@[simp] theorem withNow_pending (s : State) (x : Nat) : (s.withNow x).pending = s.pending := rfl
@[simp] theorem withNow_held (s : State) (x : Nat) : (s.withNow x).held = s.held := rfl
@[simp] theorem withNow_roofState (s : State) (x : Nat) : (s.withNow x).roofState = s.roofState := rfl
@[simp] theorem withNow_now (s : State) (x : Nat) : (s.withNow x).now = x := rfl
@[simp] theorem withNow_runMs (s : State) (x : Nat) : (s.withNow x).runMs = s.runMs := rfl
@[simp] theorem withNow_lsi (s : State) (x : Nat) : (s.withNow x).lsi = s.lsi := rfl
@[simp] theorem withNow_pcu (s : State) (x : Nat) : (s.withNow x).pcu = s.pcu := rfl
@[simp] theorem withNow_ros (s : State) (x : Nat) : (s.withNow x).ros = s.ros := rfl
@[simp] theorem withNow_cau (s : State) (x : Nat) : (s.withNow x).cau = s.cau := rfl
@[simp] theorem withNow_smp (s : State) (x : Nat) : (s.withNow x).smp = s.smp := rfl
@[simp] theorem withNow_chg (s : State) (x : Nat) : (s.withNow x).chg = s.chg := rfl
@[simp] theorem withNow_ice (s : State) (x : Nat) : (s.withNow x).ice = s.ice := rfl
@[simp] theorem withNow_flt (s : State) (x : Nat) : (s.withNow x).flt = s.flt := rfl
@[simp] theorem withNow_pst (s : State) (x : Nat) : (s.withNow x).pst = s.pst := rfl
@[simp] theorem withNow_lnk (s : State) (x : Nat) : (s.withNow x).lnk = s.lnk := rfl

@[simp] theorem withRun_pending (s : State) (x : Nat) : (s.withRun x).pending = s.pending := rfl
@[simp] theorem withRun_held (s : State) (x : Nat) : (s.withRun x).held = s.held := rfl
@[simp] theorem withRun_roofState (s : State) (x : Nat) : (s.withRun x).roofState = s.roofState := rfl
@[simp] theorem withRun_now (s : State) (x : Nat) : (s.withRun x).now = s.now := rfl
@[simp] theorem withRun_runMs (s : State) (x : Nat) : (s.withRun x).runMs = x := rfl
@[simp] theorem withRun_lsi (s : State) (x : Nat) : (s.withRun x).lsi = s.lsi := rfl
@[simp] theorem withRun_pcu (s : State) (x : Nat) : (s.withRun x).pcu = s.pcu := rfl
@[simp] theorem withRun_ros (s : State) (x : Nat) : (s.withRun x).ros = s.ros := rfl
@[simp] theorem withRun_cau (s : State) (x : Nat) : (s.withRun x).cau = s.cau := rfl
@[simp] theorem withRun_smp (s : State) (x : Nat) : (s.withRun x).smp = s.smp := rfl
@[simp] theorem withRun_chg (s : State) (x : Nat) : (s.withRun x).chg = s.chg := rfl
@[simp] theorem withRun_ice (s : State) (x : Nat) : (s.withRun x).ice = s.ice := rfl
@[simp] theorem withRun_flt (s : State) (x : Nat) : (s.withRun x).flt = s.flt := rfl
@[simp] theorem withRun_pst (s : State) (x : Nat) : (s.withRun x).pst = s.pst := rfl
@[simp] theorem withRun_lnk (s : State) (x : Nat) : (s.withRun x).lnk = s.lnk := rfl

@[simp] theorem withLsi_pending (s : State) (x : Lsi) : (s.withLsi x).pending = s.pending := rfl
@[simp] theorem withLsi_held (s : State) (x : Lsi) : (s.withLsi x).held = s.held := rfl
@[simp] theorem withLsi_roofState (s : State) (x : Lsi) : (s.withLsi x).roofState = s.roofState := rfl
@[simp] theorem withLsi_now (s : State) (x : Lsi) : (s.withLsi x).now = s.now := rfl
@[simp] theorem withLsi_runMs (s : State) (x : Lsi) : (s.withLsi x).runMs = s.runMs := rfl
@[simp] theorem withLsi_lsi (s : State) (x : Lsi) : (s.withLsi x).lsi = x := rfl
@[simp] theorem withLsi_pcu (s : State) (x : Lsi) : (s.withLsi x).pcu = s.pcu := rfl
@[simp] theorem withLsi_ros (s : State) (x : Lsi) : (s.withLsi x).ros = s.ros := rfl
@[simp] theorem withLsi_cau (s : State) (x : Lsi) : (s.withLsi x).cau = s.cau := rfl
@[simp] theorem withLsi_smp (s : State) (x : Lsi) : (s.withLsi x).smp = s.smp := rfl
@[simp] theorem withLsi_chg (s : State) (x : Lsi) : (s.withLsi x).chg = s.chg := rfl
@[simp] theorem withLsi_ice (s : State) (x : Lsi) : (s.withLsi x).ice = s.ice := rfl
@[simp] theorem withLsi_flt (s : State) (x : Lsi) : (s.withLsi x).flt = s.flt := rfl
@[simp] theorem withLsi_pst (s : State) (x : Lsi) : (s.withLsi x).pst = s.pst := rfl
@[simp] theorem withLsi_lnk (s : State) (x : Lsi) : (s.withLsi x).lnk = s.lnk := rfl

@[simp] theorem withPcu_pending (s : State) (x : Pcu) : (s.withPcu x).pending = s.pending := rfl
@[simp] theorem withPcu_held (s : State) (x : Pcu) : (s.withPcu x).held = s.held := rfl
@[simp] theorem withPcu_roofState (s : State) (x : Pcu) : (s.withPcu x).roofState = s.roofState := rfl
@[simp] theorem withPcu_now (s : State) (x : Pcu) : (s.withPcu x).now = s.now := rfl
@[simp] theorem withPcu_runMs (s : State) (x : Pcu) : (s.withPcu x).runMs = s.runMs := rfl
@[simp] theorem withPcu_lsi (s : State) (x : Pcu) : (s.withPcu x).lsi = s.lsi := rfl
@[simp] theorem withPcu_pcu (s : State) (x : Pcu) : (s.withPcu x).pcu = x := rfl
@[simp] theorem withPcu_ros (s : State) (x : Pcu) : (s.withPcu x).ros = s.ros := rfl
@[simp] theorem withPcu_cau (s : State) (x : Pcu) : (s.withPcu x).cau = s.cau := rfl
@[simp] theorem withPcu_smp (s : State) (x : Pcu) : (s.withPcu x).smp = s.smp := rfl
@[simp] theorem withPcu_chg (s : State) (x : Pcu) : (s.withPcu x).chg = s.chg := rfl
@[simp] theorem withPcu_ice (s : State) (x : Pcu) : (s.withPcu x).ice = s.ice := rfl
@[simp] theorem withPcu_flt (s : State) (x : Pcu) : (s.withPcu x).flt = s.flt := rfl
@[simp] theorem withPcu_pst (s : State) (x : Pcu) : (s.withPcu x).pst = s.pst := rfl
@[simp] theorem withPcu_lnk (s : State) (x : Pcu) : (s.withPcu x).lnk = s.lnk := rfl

▸ **Work to be completed**: Repeat each line of the data above, exactly as it appears, from the first through the line that contains "(s.withNow x).roofState = s.roofState := rfl".

▸ **Solution for this task**:
@[simp] theorem withNow_pending (s : State) (x : Nat) : (s.withNow x).pending = s.pending := rfl
@[simp] theorem withNow_held (s : State) (x : Nat) : (s.withNow x).held = s.held := rfl
@[simp] theorem withNow_roofState (s : State) (x : Nat) : (s.withNow x).roofState = s.roofState := rfl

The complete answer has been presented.